To begin the story at the beginning, read "Part 1: Post 1: Beginning Again," published in January, 2013. To consult a description of the campus, read "Part 1: Post 14: The Greening of Campus," published in March, 2013.

Monday, October 21, 2019

Mastery Year 3: Part 6: Post 4: Trust

So, I finally asked Charlie--for his vote to graduate, I mean.

Putting it off wasn't entirely emotional, I should explain. Yes, I was dragging  my feet because I don't want to face my studenthood actually being over, but I had a few things to wrap up, too. There was the poetry book, for one thing. Charlie and I finally finalized the content--which poems, and which versions of the poems to include--about two months ago. It's 365 Elizabethan sonnets, all about a single spot in the woods near campus, roughly organized to depict a full year (although I actually wrote them over the course of more than two years), plus eight pen and ink illustrations and a full-color cover illustration that I also did. I've spent the last two months in a publication process, of sorts, and I've just this week finished.

Charlie and I had discussed my options, whether I ought to seek a traditional publisher, self-publish, or what. Finally Charlie advised me to not only self-publish, but to format and bind the book myself, and not put a lot of energy into selling it. Reason being, he says poetry is difficult to sell, and since the point of the project was art, not business, I could get more out of learning formatting and binding than by struggling through trying to sell my book to a publisher. I can always attempt formal publication later.

So, now I've made eight hand-bound copies, one for each of the Six, one for the school library, and one for me. I've always kind of wondered how the masters get such nice stuff--their furniture, I remember from my days on the janitorial team, is a collection of artwork--and I guess this is part of why; people, mostly students, give them things. I have no immediate plans to have it professionally printed, but I have started posting poems on social media and sharing the poems at local poetry readings off-campus. And I plan to submit individual poems to literary journals and see how that goes.

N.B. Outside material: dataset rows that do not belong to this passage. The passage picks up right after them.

/-! ## Construction, conversion and ordering -/

/-- R97: Y <- 0_N. -/
def Obligations.ZeroClearsY : Prop :=
  decode true 0x00000005#32 = .ok .zero
  ∧ ∀ s : State, exec .zero s = .next { s with y := List.replicate s.cfg.n .zero, status := 0#4 }

/-- The converter wraps: FROMBIN completes for every X, with the word of value wrap_N(X). That the digits of R94 have this
value is the spec's own inference (42_convert_order.md, after R95: "Its value is `val(FromNative(v)) = wrap_N(v)`"). -/
def Obligations.FrombinWrapsModuloTheSpan : Prop :=
  ∀ s : State, ∃ w : Word, exec .frombin s = .next { s with y := w, status := 0#4 }
    ∧ w.length = s.cfg.n ∧ val w = wrapN s.cfg.n s.operandX

/-- R100: Z <- sext_B of the value of A, and in an instance of R8 that value always fits. -/
def Obligations.TobinGivesTheValue : Prop :=
  decode true 0x00000008#32 = .ok .tobin
  ∧ ∀ (s : State) (a : Word), s.HasA a →
    ∃ z : BinWord, exec .tobin s = .next { s with z := z, status := 0#4 } ∧ z = ⟨s.cfg.b, BitVec.ofInt s.cfg.b (val a)⟩
      ∧ (s.cfg.Legal → sval z = val a)

/-- R101 with R91: T <- the most significant non-zero trit of A, Zero if the whole word is zero. -/
def Obligations.SignIsTheTopNonZeroTrit : Prop :=
  decode true 0x00000009#32 = .ok .sign
  ∧ ∀ (s : State) (a : Word), s.HasA a →
    ∃ t : Trit, exec .sign s = .next { s with t := t, status := 0#4 } ∧ IsSign a t

/-- R102 with R92: ZF <- 1 iff every trit of A is Zero. -/
def Obligations.IszeroTestsEveryTrit : Prop :=
  decode true 0x0000000A#32 = .ok .iszero
  ∧ ∀ (s : State) (a : Word), s.HasA a →
    ∃ f : Bool, exec .iszero s = .next { s with zf := f, status := 0#4 } ∧ (f = true ↔ ∀ u ∈ a, u = .zero)

/-- R103 with R93: T <- the order of the trits at the most significant index where A and Bop differ, 0 if they are equal. -/
def Obligations.CmpDecidesAtTheTopDifference : Prop :=
  decode true 0x0000000B#32 = .ok .cmp
  ∧ ∀ (s : State) (a b : Word), s.HasA a → s.HasB b →
    ∃ t : Trit, exec .cmp s = .next { s with t := t, status := 0#4 }
      ∧ ((t = .zero ∧ a = b)
        ∨ ∃ (i : Nat) (x y : Trit), a[i]? = some x ∧ b[i]? = some y ∧ (∀ j : Nat, i < j → a[j]? = b[j]?)
          ∧ ((t = .pos ∧ y.toInt < x.toInt) ∨ (t = .neg ∧ x.toInt < y.toInt)))

/-- The order, sign and zero laws of 42_convert_order.md section 4, which the spec derives: T and ZF read the integer values. -/
def Obligations.SignZeroAndOrderReadTheValues : Prop :=
  ∀ (s : State) (a b : Word), s.HasA a → s.HasB b →
    ∃ t u : Trit, ∃ f : Bool,
      exec .sign s = .next { s with t := t, status := 0#4 } ∧ t.toInt = (val a).sign
      ∧ exec .iszero s = .next { s with zf := f, status := 0#4 } ∧ (f = true ↔ val a = 0)
      ∧ exec .cmp s = .next { s with t := u, status := 0#4 } ∧ u.toInt = (val a - val b).sign

/-- 42_convert_order.md section 4, the round trip: FROMBIN then TOBIN of the fed-back Y gives v again, for v in [-M, M]. -/
def Obligations.BinaryRoundTrip : Prop :=
  ∀ s t u : State, s.cfg.Legal → s.operandX.natAbs ≤ maxValue s.cfg.n → exec .frombin s = .next t →
    u.cfg = s.cfg → u.captured.a = encWord t.y →
    ∃ z : BinWord, exec .tobin u = .next { u with z := z, status := 0#4 } ∧ sval z = s.operandX

/-! ## Sub-ranges -/

/-- 43_subrange.md R113 with R110 to R112: RANGE_INVALID unless start <= end < N, then VALUE_DOES_NOT_FIT unless the value of trits
start to end fits the width W selects, else Z <- sext_B of it; the word is 0x0C | S<<5 | E<<13 | W<<21. -/
def Obligations.RdrangeReadsTheSpan : Prop :=
  (∀ (sf ef : BitVec 8) (wf : BitVec 2),
    decode true (0x0C#32 ||| sf.setWidth 32 <<< 5 ||| ef.setWidth 32 <<< 13 ||| wf.setWidth 32 <<< 21)
      = .ok (.rdrange sf.toNat ef.toNat (widthOfField wf)))
  ∧ ∀ (s : State) (a : Word) (start stop : Nat) (w : WidthSel), s.HasA a →
    (¬ (start ≤ stop ∧ stop < s.cfg.n) → exec (.rdrange start stop w) s = .next { s with status := 2#4 })
    ∧ (start ≤ stop → stop < s.cfg.n →
      ∀ v : Int, v = val ((a.drop start).take (stop - start + 1)) →
      ∀ wb : Nat, wb = (match w with | .portWidth => s.cfg.b | .w8 => 8 | .w16 => 16 | .w32 => 32) →
        (-(2 ^ (wb - 1)) ≤ v ∧ v ≤ 2 ^ (wb - 1) - 1 →
          exec (.rdrange start stop w) s = .next { s with z := ⟨s.cfg.b, BitVec.ofInt s.cfg.b v⟩, status := 0#4 })
        ∧ (¬ (-(2 ^ (wb - 1)) ≤ v ∧ v ≤ 2 ^ (wb - 1) - 1) →
          exec (.rdrange start stop w) s = .next { s with status := 3#4 }))

/-- With W = 0 the width check never fails in an instance of R8, and Z reads as the span's value (43_subrange.md section 1,
"With Wbits = B the check never fails", which the spec derives). -/
def Obligations.RdrangeOfPortWidthNeverOverflows : Prop :=
  ∀ (s : State) (a : Word) (start stop : Nat), s.cfg.Legal → s.HasA a → start ≤ stop → stop < s.cfg.n →
    ∃ z : BinWord, exec (.rdrange start stop .portWidth) s = .next { s with z := z, status := 0#4 }
      ∧ sval z = val ((a.drop start).take (stop - start + 1))

/-- WRRANGE: RANGE_INVALID unless start <= end < N; VALUE_DOES_NOT_FIT iff |X| > (3^L - 1)/2, nothing else written; otherwise
Y is A with the span's trits replaced by those of value X. That X fits iff |X| <= (3^L - 1)/2 is the spec's own inference
(43_subrange.md, end of R114). The word is 0x0D | S<<5 | E<<13. -/
def Obligations.WrrangeReplacesTheSpan : Prop :=
  (∀ sf ef : BitVec 8, decode true (0x0D#32 ||| sf.setWidth 32 <<< 5 ||| ef.setWidth 32 <<< 13)
      = .ok (.wrrange sf.toNat ef.toNat))
  ∧ ∀ (s : State) (a : Word) (start stop : Nat), s.HasA a →
    (¬ (start ≤ stop ∧ stop < s.cfg.n) → exec (.wrrange start stop) s = .next { s with status := 2#4 })
    ∧ (start ≤ stop → stop < s.cfg.n → s.operandX.natAbs ≤ maxValue (stop - start + 1) →
        ∃ w : Word, exec (.wrrange start stop) s = .next { s with y := w, status := 0#4 }
          ∧ w.length = s.cfg.n ∧ w.take start = a.take start ∧ w.drop (stop + 1) = a.drop (stop + 1)
          ∧ val ((w.drop start).take (stop - start + 1)) = s.operandX)
    ∧ (start ≤ stop → stop < s.cfg.n → maxValue (stop - start + 1) < s.operandX.natAbs →
        exec (.wrrange start stop) s = .next { s with status := 3#4 })

/-- 43_subrange.md section 2: what WRRANGE inserts, RDRANGE with W = 0 reads back from the fed-back Y, and a disjoint span
of it reads as it did in A. -/
def Obligations.SubrangeRoundTrip : Prop :=
  ∀ (s t u : State) (a : Word) (start stop start' stop' : Nat), s.cfg.Legal → s.HasA a →
    exec (.wrrange start stop) s = .next t → t.status = 0#4 → u.cfg = s.cfg → u.captured.a = encWord t.y →
    (∃ z : BinWord, exec (.rdrange start stop .portWidth) u = .next { u with z := z, status := 0#4 }
      ∧ sval z = s.operandX)
    ∧ (start' ≤ stop' → stop' < s.cfg.n → stop' < start ∨ stop < start' →
      ∃ z : BinWord, exec (.rdrange start' stop' .portWidth) u = .next { u with z := z, status := 0#4 }
        ∧ exec (.rdrange start' stop' .portWidth) s = .next { s with z := z, status := 0#4 })

/-! ## Arithmetic -/

/-- 44_arith.md R122 with R120: ADDC ripples TritFullAdd from index 0 to N-1, starting from the carry CIN; the last carry goes
to T. -/
def Obligations.AddcRipplesTheCarry : Prop :=
  decode true 0x0000000E#32 = .ok .addc
  ∧ ∀ (s : State) (a b : Word) (c : Trit), s.HasA a → s.HasB b → s.HasCin c →
    ∃ (sum : Word) (cout : Trit), exec .addc s = .next { s with y := sum, t := cout, status := 0#4 }
      ∧ sum.length = s.cfg.n ∧ RippleSum s.cfg.n a b c sum cout

/-- The adder law, which the spec derives (44_arith.md, "Adder law"): val(sum) + cout·3^N is the exact sum, val(sum) its wrap,
and the carry is non-zero exactly when the exact sum leaves [-M, M]. -/
def Obligations.AddcIsExactWithItsCarry : Prop :=
  ∀ (s : State) (a b : Word) (c : Trit), s.HasA a → s.HasB b → s.HasCin c →
    ∃ (sum : Word) (cout : Trit), exec .addc s = .next { s with y := sum, t := cout, status := 0#4 }
      ∧ val sum + cout.toInt * 3 ^ s.cfg.n = val a + val b + c.toInt
      ∧ val sum = wrapN s.cfg.n (val a + val b + c.toInt)
      ∧ (cout ≠ .zero ↔ maxValue s.cfg.n < (val a + val b + c.toInt).natAbs)

/-- R123: ADD ripples with the carry in 0 and discards the carry out: T keeps its value. -/
def Obligations.AddRipplesFromCarryZero : Prop :=
  decode true 0x0000000F#32 = .ok .add
  ∧ ∀ (s : State) (a b : Word), s.HasA a → s.HasB b →
    ∃ (sum : Word) (cout : Trit), exec .add s = .next { s with y := sum, status := 0#4 }
      ∧ sum.length = s.cfg.n ∧ RippleSum s.cfg.n a b .zero sum cout

/-- R124: SUB is the addition of A and the trit by trit negation of Bop; the carry out is discarded, T keeps its value. -/
def Obligations.SubRipplesTheNegation : Prop :=
  decode true 0x00000010#32 = .ok .sub
  ∧ ∀ (s : State) (a b b' : Word), s.HasA a → s.HasB b → b'.map Trit.toInt = b.map (fun t => -t.toInt) →
    ∃ (sum : Word) (cout : Trit), exec .sub s = .next { s with y := sum, status := 0#4 }
      ∧ sum.length = s.cfg.n ∧ RippleSum s.cfg.n a b' .zero sum cout

/-- ADD and SUB wrap modulo 3^N (44_arith.md section 2, which the spec derives). -/
def Obligations.AddAndSubWrapModuloTheSpan : Prop :=
  ∀ (s : State) (a b : Word), s.HasA a → s.HasB b →
    ∃ v w : Word, exec .add s = .next { s with y := v, status := 0#4 }
      ∧ exec .sub s = .next { s with y := w, status := 0#4 }
      ∧ v.length = s.cfg.n ∧ val v = wrapN s.cfg.n (val a + val b)
      ∧ w.length = s.cfg.n ∧ val w = wrapN s.cfg.n (val a - val b)

/-- R126 with R125: NEG negates every trit where it stands, and NEG of the fed-back result gives A again. -/
def Obligations.NegNegatesEveryTrit : Prop :=
  decode true 0x00000011#32 = .ok .neg
  ∧ ∀ (s : State) (a : Word), s.HasA a →
    ∃ w : Word, exec .neg s = .next { s with y := w, status := 0#4 }
      ∧ w.map Trit.toInt = a.map (fun t => -t.toInt)
      ∧ ∀ u : State, u.captured.a = encWord w → exec .neg u = .next { u with y := a, status := 0#4 }

/-- NEG and ABS are exact, with no overflow case (44_arith.md section 1, which the spec derives). -/
def Obligations.NegAndAbsAreExact : Prop :=
  ∀ (s : State) (a : Word), s.HasA a →
    ∃ v w : Word, exec .neg s = .next { s with y := v, status := 0#4 } ∧ v.length = s.cfg.n ∧ val v = -val a
      ∧ exec .abs s = .next { s with y := w, status := 0#4 } ∧ w.length = s.cfg.n ∧ val w = |val a|

/-- R128 with R127: ABS negates every trit of A if the sign of A is Neg, else it gives A itself. -/
def Obligations.AbsNegatesOnlyNegativeWords : Prop :=
  decode true 0x00000012#32 = .ok .abs
  ∧ ∀ (s : State) (a : Word) (g : Trit), s.HasA a → IsSign a g →
    ∃ w : Word, exec .abs s = .next { s with y := w, status := 0#4 }
      ∧ (g = .neg → w.map Trit.toInt = a.map (fun t => -t.toInt)) ∧ (g ≠ .neg → w = a)

/-- R130 with R129: SHL moves trit i to index i + S, Zeros below, every trit past index N-1 lost; S >= N gives 0_N; T is not
written. The word is 0x13 | S<<5. -/
def Obligations.ShlMovesTheTrits : Prop :=
  (∀ sf : BitVec 8, decode true (0x13#32 ||| sf.setWidth 32 <<< 5) = .ok (.shl sf.toNat))
  ∧ ∀ (s : State) (a : Word) (k : Nat), s.HasA a →
    ∃ w : Word, exec (.shl k) s = .next { s with y := w, status := 0#4 } ∧ w.length = s.cfg.n
      ∧ ∀ i : Nat, i < s.cfg.n → w[i]? = if i < k then some .zero else a[i - k]?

Then there's my project studying the school itself, find out how it runs, who does what, and what the school looks like to people who aren't here. I just finished the last of the interviews I wanted to do last week and I'm in the process of formatting my report . When I'm done, I'll print and bind a copy for the school library of that too. It's been a fascinating project--no big surprises, but a lot of little ones. Turns out, the school requires the labor of at least three times as many people as I'd thought it did, most of them allies working for free part-time. The whole thing is also a lot more prosaic and ad-hoc than I'd thought. This place is not run by mysteriously well-organized elves but by human beings who are mostly barely organized at all--that it works, and has worked consistently now for almost thirty years, is magic, but not the same kind as I'd expected.

And finally there's the issue of how all this fits into some kind of...I guess you could call it a ministry, if I don't get hired by the school, which logic suggests I probably won't, given that there aren't any anticipated openings and there about 75 qualified applicants in line ahead of me anyway. This one was hard. I mean, on some level, I've bee feeling and thinking and acting as though I will be hired, and so has everyone else. But what if I'm not?

I have several sources of income lined up, but they're not thematically related--they don't form a whole. They don't even form a career.

Finally, I admitted that my ministry is here. My mastery is here. Whatever magic I possess consists of my willingness and ability to serve a community--this community--in whatever capacity they need me.

So, this morning I said all this to Charlie. I got a bit long-winded, I think, and I started repeating myself. Finally, Charlie interrupted me.

"Daniel, I believe you have a question for me?"

And so I said it.

"Charlie, do I have your approval to get my green ring?"

"Yes," he said. "Because you have yours. I have come to trust you, Daniel."

And I felt like weeping, I really did.